_Exercise description_. Which lines in the data below contain the word "illegal"? Copy each of them.

_Task data_.
▽

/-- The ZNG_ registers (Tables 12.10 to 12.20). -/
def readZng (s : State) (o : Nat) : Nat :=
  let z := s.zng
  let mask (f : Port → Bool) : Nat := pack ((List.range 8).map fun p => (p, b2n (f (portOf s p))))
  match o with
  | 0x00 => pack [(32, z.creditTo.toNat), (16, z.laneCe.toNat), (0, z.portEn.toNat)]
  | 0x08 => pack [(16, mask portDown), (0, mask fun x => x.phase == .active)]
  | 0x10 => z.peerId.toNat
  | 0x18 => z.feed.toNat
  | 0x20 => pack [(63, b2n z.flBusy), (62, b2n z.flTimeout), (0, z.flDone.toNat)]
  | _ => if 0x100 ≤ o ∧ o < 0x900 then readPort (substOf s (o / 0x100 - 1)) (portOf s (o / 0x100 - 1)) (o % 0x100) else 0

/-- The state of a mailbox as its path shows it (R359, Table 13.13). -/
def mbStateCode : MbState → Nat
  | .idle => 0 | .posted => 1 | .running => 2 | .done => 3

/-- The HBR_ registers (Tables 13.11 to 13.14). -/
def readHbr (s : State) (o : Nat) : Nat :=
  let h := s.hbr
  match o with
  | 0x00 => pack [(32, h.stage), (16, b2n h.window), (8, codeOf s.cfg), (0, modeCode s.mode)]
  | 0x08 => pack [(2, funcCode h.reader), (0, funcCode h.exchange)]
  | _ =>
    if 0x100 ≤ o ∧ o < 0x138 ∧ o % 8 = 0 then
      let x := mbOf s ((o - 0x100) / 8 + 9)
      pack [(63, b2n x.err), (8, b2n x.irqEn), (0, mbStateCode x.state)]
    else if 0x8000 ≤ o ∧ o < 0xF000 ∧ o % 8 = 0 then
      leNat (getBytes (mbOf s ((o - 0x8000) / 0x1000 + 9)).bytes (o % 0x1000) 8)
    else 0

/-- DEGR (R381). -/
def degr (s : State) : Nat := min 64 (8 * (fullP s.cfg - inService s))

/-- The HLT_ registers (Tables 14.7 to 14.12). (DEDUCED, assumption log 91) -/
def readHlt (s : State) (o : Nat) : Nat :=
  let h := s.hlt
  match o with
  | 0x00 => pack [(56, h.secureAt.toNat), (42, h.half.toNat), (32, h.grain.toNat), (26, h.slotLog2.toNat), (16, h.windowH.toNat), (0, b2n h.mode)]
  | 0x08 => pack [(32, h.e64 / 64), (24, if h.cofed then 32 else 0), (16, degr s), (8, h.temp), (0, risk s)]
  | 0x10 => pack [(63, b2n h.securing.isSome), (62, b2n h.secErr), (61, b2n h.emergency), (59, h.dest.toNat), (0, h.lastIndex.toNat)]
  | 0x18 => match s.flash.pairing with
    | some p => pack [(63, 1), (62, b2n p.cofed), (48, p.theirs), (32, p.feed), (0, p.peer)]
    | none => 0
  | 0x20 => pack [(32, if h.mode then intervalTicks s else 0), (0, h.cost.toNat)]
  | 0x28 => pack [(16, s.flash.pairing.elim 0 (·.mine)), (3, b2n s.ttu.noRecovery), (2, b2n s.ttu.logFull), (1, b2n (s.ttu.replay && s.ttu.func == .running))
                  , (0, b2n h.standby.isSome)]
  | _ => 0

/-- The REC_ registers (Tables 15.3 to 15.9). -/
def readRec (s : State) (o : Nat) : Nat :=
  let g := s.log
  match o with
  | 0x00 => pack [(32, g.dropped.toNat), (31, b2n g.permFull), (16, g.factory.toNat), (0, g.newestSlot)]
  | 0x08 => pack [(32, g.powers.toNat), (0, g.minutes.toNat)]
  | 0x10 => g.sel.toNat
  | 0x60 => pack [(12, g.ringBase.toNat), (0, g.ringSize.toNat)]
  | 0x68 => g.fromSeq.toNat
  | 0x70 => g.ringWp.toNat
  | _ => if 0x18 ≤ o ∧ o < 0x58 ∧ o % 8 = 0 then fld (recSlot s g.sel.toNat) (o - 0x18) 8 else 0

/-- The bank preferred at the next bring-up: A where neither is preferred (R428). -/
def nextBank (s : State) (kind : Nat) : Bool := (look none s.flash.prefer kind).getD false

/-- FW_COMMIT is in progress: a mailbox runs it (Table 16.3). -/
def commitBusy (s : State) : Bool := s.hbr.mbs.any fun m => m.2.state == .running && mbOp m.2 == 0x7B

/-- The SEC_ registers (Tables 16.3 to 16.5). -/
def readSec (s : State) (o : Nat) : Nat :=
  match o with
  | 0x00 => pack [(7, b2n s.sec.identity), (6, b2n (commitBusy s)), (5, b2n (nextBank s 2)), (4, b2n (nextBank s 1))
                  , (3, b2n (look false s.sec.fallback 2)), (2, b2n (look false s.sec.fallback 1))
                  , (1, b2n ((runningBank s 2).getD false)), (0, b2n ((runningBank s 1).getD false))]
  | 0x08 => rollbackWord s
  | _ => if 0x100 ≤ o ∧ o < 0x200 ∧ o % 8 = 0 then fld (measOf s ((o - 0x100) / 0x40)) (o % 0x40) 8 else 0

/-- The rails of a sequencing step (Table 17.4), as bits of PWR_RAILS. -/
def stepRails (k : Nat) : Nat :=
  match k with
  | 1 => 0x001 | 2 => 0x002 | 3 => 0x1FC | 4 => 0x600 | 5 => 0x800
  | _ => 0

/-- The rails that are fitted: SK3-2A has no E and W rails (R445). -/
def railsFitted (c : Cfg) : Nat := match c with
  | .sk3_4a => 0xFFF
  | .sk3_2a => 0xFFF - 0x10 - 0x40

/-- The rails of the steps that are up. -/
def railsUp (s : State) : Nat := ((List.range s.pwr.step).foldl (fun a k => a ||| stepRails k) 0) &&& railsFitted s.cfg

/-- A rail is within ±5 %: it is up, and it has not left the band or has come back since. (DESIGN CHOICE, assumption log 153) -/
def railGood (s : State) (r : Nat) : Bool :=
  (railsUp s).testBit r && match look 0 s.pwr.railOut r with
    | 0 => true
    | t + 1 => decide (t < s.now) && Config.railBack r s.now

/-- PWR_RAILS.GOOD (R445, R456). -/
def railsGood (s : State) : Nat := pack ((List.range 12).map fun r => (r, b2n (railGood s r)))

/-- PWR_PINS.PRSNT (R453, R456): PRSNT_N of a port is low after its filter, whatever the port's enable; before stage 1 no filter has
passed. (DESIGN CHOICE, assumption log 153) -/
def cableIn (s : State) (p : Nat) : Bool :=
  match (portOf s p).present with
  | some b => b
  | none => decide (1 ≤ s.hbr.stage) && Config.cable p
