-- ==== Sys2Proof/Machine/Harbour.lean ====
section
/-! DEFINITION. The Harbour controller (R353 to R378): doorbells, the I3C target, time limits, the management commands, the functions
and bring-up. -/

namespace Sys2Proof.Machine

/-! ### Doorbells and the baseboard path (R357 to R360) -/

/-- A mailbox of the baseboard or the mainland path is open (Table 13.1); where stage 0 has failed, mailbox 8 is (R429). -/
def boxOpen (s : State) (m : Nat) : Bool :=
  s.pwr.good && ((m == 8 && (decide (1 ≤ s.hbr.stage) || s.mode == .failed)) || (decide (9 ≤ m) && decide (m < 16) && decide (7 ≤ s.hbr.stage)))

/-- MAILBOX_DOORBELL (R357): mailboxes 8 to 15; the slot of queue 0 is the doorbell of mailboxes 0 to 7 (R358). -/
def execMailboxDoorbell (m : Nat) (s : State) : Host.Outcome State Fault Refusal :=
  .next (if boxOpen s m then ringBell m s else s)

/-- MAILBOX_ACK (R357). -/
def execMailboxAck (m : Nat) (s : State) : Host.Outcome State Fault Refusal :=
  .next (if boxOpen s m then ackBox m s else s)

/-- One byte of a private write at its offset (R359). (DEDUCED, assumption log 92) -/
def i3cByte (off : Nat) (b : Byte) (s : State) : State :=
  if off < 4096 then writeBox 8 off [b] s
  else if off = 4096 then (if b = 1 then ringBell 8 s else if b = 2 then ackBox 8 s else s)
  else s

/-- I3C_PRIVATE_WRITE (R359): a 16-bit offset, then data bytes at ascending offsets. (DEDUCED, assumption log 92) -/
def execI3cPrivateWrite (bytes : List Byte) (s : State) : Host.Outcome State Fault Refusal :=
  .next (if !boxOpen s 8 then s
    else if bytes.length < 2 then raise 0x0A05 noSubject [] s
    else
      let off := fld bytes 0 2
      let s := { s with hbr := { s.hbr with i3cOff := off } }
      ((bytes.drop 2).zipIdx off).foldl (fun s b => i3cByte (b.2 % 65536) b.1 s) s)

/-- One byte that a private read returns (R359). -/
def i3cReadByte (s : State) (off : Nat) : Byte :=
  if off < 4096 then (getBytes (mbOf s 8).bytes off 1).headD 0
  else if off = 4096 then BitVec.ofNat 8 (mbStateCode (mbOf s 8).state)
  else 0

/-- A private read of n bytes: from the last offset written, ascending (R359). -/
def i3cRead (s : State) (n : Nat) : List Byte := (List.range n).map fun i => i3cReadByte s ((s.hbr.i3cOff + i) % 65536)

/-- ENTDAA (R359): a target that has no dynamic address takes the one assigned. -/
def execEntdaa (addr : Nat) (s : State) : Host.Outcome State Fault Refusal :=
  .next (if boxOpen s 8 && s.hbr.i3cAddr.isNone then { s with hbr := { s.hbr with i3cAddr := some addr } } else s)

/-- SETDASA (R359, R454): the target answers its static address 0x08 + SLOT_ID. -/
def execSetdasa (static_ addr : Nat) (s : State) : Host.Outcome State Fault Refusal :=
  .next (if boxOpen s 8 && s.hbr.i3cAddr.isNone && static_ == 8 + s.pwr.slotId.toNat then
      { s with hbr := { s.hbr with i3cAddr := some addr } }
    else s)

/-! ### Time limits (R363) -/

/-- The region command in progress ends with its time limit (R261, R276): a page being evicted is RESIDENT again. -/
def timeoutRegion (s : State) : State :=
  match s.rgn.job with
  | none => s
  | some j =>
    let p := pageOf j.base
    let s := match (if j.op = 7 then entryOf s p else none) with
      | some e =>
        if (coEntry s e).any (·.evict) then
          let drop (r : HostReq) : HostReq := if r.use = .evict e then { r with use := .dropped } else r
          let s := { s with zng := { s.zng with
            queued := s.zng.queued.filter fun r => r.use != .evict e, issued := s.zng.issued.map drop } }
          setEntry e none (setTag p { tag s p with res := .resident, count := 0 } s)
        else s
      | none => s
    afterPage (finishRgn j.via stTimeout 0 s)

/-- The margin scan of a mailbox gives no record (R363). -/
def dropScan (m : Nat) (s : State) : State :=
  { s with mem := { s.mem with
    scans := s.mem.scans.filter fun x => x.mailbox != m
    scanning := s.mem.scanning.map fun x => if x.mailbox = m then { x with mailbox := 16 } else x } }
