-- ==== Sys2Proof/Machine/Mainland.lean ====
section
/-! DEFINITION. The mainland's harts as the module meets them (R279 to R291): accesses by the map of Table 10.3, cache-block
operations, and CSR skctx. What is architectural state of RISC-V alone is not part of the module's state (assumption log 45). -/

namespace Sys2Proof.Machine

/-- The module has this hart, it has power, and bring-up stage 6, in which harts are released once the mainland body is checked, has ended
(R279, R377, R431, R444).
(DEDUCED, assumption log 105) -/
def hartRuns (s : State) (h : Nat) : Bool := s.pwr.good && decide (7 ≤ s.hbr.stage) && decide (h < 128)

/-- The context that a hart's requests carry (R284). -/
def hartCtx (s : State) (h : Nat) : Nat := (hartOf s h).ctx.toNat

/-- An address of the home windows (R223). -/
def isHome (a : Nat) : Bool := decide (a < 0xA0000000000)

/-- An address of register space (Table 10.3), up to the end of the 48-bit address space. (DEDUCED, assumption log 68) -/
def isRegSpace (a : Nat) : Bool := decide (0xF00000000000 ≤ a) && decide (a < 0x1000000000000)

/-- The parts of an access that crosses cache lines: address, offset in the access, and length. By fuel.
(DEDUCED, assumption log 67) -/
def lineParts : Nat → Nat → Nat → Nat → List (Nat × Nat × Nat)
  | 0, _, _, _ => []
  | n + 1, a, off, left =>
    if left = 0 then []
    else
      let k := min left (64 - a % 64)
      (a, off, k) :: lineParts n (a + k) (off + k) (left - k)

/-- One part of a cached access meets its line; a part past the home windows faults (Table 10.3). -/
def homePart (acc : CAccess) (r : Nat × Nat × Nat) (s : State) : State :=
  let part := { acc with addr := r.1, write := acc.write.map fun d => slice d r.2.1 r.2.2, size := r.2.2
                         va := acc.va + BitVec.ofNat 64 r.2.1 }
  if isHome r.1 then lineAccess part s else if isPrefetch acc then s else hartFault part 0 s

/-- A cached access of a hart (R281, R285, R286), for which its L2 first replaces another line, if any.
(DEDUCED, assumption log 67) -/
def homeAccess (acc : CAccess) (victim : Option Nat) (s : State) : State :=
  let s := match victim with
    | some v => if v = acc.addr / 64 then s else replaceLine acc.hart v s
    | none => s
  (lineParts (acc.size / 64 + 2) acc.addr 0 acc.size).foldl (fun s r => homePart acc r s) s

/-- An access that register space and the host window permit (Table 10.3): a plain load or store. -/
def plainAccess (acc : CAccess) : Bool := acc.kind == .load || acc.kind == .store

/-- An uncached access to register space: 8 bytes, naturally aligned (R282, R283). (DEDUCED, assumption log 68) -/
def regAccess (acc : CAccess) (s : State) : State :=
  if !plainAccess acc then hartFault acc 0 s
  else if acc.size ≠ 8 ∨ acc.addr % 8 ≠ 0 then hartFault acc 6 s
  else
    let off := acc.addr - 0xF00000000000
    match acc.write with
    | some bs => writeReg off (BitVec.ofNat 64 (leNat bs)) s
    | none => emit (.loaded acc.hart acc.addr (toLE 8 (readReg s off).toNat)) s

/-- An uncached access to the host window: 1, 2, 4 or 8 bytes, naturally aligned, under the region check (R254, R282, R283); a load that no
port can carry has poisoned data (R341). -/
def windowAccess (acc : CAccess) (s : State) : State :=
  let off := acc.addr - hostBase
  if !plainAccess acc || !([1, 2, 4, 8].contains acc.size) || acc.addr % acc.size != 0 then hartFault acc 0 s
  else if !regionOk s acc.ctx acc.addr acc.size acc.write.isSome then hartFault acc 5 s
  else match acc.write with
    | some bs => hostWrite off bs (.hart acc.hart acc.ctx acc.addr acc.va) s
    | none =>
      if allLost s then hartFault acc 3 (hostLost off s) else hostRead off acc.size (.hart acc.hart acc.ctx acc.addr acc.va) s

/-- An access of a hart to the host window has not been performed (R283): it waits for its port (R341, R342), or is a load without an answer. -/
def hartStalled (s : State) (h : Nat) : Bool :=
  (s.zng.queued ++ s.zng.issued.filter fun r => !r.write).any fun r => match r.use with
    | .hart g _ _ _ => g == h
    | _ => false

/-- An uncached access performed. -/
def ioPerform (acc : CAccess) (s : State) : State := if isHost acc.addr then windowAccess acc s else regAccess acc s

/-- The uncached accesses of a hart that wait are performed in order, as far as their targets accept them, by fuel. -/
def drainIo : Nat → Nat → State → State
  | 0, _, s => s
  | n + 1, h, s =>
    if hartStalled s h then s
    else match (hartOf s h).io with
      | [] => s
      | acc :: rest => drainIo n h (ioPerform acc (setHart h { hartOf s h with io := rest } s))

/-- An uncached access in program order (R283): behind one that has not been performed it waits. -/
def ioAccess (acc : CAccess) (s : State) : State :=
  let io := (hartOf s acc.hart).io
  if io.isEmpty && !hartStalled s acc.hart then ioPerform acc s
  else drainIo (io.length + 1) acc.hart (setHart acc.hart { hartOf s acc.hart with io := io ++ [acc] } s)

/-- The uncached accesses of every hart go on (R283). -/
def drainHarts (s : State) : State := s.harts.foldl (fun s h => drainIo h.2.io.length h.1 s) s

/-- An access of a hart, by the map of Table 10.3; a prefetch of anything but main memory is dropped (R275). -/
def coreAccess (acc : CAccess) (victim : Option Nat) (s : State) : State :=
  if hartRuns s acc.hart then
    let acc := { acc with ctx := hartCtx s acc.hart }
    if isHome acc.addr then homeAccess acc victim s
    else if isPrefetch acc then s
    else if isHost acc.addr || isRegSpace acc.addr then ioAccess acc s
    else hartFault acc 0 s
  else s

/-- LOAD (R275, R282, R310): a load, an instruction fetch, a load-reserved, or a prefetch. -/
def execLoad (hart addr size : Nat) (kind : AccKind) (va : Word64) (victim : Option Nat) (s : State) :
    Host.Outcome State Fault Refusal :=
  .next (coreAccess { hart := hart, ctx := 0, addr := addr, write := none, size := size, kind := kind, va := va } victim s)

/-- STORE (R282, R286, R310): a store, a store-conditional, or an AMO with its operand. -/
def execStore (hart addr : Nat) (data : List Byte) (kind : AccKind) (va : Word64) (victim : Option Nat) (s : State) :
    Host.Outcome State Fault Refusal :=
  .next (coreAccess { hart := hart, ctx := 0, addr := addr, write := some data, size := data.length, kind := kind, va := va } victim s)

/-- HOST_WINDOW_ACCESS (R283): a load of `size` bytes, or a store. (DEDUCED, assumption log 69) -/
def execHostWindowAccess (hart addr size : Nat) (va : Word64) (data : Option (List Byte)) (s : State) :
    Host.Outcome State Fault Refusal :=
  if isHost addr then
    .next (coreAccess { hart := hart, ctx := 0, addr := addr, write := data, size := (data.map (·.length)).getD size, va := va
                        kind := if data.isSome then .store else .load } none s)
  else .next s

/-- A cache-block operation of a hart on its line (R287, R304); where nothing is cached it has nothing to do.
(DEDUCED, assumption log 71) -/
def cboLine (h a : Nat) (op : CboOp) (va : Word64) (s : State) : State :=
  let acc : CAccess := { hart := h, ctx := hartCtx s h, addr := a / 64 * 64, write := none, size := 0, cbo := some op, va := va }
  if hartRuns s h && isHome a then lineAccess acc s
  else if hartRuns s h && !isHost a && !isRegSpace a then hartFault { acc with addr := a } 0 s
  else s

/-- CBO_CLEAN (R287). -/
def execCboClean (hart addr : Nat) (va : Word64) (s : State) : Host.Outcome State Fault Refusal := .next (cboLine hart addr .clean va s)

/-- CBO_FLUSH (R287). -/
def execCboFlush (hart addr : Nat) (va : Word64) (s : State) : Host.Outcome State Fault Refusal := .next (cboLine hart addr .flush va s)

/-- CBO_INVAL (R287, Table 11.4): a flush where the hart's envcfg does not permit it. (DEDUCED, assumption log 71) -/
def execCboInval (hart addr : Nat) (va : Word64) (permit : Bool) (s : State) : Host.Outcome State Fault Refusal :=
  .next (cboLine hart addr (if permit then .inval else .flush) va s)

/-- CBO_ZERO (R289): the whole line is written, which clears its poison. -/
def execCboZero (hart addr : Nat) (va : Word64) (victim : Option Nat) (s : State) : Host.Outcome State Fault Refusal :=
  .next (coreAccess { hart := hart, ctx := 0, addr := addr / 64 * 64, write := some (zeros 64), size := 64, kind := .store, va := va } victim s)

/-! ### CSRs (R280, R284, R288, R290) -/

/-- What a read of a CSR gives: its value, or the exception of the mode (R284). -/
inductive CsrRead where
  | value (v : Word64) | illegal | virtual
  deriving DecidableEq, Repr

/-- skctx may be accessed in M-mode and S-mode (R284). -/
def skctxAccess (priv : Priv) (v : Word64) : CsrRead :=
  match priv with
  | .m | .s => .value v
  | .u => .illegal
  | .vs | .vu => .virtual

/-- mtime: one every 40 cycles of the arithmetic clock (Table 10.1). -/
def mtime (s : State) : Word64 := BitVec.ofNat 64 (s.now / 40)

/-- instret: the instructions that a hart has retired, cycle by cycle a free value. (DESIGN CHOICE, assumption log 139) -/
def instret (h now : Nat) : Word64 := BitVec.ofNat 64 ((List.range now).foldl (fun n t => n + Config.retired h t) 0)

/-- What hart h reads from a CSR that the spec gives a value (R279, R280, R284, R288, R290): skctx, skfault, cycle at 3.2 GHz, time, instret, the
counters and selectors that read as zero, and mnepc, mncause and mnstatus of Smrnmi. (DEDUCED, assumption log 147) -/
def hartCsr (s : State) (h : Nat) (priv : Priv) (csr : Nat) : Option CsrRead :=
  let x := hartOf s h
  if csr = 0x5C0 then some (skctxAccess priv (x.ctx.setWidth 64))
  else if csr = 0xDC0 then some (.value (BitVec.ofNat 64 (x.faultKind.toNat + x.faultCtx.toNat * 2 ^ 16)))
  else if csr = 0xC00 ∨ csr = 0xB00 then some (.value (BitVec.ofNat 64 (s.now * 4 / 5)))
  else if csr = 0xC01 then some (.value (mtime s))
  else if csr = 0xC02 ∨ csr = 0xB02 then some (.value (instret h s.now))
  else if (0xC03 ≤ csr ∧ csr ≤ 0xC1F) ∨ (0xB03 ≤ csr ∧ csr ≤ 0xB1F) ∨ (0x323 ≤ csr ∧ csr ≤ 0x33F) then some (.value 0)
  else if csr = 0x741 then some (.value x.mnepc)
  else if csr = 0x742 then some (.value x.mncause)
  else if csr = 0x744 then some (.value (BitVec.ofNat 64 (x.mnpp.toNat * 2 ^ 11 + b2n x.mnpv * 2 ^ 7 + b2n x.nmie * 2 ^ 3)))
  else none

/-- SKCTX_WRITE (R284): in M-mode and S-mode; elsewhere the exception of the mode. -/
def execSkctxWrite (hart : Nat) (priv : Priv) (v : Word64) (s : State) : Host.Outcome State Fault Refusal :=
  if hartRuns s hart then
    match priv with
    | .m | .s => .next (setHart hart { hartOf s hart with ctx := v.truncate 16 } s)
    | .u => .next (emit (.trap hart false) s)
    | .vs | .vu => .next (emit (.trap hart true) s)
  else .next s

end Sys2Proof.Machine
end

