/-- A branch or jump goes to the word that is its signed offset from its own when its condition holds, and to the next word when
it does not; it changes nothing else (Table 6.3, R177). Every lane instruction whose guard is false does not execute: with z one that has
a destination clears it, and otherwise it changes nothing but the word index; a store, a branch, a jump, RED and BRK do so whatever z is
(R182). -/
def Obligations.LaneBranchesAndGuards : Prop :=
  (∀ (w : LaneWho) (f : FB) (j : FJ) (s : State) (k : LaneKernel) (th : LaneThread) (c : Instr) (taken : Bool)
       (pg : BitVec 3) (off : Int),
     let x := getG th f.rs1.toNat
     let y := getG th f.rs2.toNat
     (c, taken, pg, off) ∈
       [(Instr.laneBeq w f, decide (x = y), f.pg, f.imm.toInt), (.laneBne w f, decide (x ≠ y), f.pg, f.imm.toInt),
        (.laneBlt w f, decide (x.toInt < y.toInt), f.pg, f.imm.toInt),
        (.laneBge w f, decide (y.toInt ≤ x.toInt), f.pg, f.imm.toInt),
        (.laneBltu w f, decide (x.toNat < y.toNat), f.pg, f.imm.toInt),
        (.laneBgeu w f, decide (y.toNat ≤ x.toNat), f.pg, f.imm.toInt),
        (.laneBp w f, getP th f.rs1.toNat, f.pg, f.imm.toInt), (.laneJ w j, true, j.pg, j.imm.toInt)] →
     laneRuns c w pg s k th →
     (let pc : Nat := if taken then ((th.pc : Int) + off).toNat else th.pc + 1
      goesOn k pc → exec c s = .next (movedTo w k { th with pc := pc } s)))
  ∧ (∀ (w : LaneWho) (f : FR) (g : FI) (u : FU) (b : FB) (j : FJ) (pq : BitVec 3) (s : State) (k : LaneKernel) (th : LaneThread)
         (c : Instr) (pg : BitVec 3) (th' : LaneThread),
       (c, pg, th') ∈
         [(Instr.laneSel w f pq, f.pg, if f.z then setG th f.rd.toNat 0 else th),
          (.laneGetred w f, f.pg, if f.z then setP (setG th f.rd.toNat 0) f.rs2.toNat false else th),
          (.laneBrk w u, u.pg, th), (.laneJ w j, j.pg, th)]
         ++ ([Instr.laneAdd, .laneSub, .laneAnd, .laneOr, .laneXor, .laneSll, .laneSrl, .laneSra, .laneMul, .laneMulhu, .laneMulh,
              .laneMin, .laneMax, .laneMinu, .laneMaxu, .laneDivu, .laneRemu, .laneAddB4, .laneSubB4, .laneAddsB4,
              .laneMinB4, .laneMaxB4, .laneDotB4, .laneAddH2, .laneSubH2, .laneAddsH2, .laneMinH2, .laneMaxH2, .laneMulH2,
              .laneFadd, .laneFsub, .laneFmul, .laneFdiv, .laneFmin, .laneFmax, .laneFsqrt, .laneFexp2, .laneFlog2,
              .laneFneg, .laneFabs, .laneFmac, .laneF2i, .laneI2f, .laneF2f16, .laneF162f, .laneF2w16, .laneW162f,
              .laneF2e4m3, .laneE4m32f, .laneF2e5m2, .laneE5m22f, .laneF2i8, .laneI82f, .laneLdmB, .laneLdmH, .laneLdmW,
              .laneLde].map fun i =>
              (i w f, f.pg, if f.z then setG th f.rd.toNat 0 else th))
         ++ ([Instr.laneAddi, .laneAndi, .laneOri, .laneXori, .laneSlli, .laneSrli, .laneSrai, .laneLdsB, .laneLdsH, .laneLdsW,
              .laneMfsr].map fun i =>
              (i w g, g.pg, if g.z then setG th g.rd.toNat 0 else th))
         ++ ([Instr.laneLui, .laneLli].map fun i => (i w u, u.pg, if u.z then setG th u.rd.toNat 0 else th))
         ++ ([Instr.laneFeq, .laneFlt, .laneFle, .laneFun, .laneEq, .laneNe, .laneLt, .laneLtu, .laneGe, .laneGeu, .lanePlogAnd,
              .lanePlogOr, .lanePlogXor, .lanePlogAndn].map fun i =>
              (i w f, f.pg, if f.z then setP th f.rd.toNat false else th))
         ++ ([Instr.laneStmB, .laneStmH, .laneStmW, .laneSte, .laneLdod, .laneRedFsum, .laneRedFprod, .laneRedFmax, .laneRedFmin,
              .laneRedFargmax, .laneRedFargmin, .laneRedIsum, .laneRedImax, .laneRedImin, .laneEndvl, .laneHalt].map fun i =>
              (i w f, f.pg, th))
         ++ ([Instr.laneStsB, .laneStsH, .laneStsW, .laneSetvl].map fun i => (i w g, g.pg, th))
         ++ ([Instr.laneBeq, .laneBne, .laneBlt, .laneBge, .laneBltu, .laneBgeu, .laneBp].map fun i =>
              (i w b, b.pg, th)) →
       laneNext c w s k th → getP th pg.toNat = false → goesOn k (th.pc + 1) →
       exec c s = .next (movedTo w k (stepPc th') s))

△

_Exercise response_.
  | value (v : Word64) | illegal | virtual
  | .u => .illegal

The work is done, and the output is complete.